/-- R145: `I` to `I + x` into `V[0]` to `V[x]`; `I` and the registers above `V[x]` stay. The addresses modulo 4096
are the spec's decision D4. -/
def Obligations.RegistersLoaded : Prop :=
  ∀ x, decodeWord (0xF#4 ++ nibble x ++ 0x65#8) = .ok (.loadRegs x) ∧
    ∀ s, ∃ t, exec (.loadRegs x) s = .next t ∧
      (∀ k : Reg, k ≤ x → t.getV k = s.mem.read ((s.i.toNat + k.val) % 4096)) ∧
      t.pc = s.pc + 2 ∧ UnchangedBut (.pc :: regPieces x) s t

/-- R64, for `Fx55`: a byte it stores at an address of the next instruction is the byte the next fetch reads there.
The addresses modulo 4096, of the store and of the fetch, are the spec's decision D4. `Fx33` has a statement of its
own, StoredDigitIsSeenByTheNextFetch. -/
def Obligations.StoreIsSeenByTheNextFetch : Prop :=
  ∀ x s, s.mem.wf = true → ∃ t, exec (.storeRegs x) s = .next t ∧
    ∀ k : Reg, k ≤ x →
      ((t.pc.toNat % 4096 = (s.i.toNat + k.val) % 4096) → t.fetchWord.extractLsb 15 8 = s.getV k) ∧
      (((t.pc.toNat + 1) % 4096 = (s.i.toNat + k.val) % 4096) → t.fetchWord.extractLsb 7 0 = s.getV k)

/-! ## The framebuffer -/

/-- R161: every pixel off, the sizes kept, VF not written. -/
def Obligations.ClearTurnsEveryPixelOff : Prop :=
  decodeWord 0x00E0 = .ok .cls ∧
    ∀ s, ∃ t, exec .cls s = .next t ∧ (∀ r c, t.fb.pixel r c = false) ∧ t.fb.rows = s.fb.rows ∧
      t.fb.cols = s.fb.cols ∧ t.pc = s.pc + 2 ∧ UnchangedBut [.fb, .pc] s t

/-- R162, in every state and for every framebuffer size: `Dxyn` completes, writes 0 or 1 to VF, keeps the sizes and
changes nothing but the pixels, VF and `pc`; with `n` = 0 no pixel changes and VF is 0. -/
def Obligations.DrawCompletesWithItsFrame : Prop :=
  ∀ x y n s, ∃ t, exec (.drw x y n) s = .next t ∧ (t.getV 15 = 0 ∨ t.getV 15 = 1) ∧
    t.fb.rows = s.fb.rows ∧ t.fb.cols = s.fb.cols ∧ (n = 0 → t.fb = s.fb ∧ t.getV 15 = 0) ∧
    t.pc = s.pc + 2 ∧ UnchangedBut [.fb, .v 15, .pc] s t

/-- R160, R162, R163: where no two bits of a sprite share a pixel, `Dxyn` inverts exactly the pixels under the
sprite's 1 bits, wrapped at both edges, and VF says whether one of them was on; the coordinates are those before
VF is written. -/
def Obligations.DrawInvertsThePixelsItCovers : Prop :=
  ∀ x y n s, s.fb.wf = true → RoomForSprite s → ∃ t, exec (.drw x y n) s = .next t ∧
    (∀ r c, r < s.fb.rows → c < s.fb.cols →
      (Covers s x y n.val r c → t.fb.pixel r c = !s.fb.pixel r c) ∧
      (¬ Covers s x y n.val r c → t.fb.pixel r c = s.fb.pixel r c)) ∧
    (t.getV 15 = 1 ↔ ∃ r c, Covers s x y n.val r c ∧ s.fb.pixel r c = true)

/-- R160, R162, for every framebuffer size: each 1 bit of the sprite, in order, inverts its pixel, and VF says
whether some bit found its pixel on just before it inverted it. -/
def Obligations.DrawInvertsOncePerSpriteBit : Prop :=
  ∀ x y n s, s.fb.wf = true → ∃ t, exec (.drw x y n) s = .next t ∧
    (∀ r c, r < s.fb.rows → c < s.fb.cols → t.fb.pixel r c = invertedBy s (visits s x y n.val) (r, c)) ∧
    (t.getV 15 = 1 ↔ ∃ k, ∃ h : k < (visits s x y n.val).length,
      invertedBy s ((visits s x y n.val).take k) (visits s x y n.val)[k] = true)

--------------------

> [ABOUT THIS TASK]:
Beginning with the line above that contains "t.getV 15 = 1) ∧", copy each line exactly up to and including the line that contains "t.pc = s.pc + 2 ∧ UnchangedBut [.fb, .v", and go no further.

> [ANSWER TO THE EXERCISE]:
  ∀ x y n s, ∃ t, exec (.drw x y n) s = .next t ∧ (t.getV 15 = 0 ∨ t.getV 15 = 1) ∧
    t.fb.rows = s.fb.rows ∧ t.fb.cols = s.fb.cols ∧ (n = 0 → t.fb = s.fb ∧ t.getV 15 = 0) ∧
    t.pc = s.pc + 2 ∧ UnchangedBut [.fb, .v 15, .pc] s t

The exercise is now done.